Sure, that's basically what services like AWS Lambda do. As a starting point, you'd want to run the code in a short-lived VM with little to no network access which is dedicated to just running untrusted code.
Yes, this is what I'm currently doing with a cloud-based website automated-testing system.
In my case, code supplied by the end user is compiled into a different language such that I think I can prevent intentionally-malicious activity.
Nonetheless, spinning up a VM to create an environment in which potentially untrustworthy code is executed before then destroying the VM seems the safest option.
Lambda allows arbitraty network access and may allow access to your AWS resources.
If you have to do this, the best approach is to containerise it, use capabilities to enforce restrictions and run in a virtual machine as isolated as possible.
It's still not great though. Some languages (eg Java) have additional features that help with this though.
Yes, I was simplifying — the important part is keeping the untrusted code off of a trusted network. If you want to do the legwork of carefully segregating things then of course network access can work.

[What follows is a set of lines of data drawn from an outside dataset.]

-- ==== Sys2Proof/Machine/Uprog.lean ====
section
/-! DEFINITION. The micro-programs `uprog(w)` of the operations (spec/40_bus_primitives.md R119, R120;
spec/41_init_sequence.md R140; spec/42_position_and_shift.md R150 to R152). -/

namespace Sys2Proof.Machine

/-- A transfer and the delay that stands after it (R143, R151). -/
def thenDelay (p : List MicroOp) (k : DelayClass) : List MicroOp := p ++ [MicroOp.dly k]

/-- The nine steps of the initialization sequence, in order (R140, R141). -/
def initSteps (k : Constants) (dc : Byte) : List (List MicroOp) :=
  [-- 1, reset lines
   [.rstlines],
   -- 2, power-on wait
   [.dly .pwron],
   -- 3, force the 4-bit handshake: three single nibbles (R145)
   List.flatten
     [thenDelay (frame false k.hs) .hs1, thenDelay (frame false k.hs) .hs2, thenDelay (frame false k.hs) .hs3],
   -- 4, return home
   thenDelay (byteFrames false homeByte) .home,
   -- 5, clear display
   thenDelay (byteFrames false clearByte) .clear,
   -- 6, function set
   thenDelay (byteFrames false k.fs) .fset,
   -- 7, display control
   thenDelay (byteFrames false dc) .dctl,
   -- 8, entry mode set
   thenDelay (byteFrames false k.em) .emode,
   -- 9, home cursor; no delay follows (R143)
   byteFrames false addrCmdBit]

/-- `uprog(INIT dc)`, 130 micro-operations (R140). -/
def uprogInit (k : Constants) (dc : Byte) : List MicroOp := (initSteps k dc).flatten

/-- `uprog(CMD b) = BYTE(0, b)` (R119). -/
def uprogCmd (b : Byte) : List MicroOp := byteFrames false b

/-- `uprog(DATA b) = BYTE(1, b)` (R120). -/
def uprogData (b : Byte) : List MicroOp := byteFrames true b

/-- `uprog(SETPOS row, col) = BYTE(0, addr_cmd(row, col))` (R150). -/
def uprogSetpos (row : BitVec 1) (col : Nibble) : List MicroOp := byteFrames false (addrCmd row col)

/-- A command byte and its settle delay, `times` times over (R151, R152). -/
def repeatShift (b : Byte) (times : Byte) : List MicroOp :=
  (List.replicate times.toNat (thenDelay (byteFrames false b) .shift)).flatten

/-- `uprog(SHL times)` (R151). -/
def uprogShl (k : Constants) (times : Byte) : List MicroOp := repeatShift k.shLeft times

/-- `uprog(SHR times)` (R152). -/
def uprogShr (k : Constants) (times : Byte) : List MicroOp := repeatShift k.shRight times

/-- The micro-program of an instruction; a command byte is sent as `CMD` sends it (R84, R90, R119; log
entry 5). -/
def uprog (k : Constants) : Instr → List MicroOp
  | .init dc => uprogInit k dc
  | .cmd b => uprogCmd b
  | .data b => uprogData b
  | .setpos row col => uprogSetpos row col
  | .shl times => uprogShl k times
  | .shr times => uprogShr k times
  | .clear => uprogCmd (operandByte .clear)
  | .home => uprogCmd (operandByte .home)
  | .entryMode options => uprogCmd (operandByte (.entryMode options))
  | .displayCtrl options => uprogCmd (operandByte (.displayCtrl options))
  | .cursorShift options => uprogCmd (operandByte (.cursorShift options))
  | .functionSet options => uprogCmd (operandByte (.functionSet options))
  | .setDdram address => uprogCmd (operandByte (.setDdram address))

end Sys2Proof.Machine
end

I didn’t mention containers since they don’t provide strong isolation and some people misuse them as though they do. There’s no harm in using them as another layer of defense, but hardware virtualization provides much better security.

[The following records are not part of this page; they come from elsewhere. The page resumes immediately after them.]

-- ==== Sys2Proof/Machine/Bytes.lean ====
section
/-! DEFINITION. The byte operations CMD and DATA (spec/40_bus_primitives.md R119, R120). -/

namespace Sys2Proof.Machine

/-- `CMD b`: send `b` with RS = 0, high nibble first (R119). -/
def execCmd (b : Byte) (s : State) : Host.Outcome State Fault Refusal :=
  operate (wordOf (.cmd b)) (uprogCmd b) s

/-- `DATA b`: send `b` with RS = 1, high nibble first (R120). -/
def execData (b : Byte) (s : State) : Host.Outcome State Fault Refusal :=
  operate (wordOf (.data b)) (uprogData b) s

end Sys2Proof.Machine
end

Why not just not trust the network or host at all. Put private connectivity inside trusted code using an SDK. Then the trusted apps can only communicate to devices/apps defined and nothing else. Untrusted code cannot access the trusted network as the network is acutally inside the apps/system.
But lambda as presented here isn't so much as a way for you to sandbox code, but AWS sandboxes your code. If you're needing to execute untrusted code, you need to play the role of AWS in this scenario.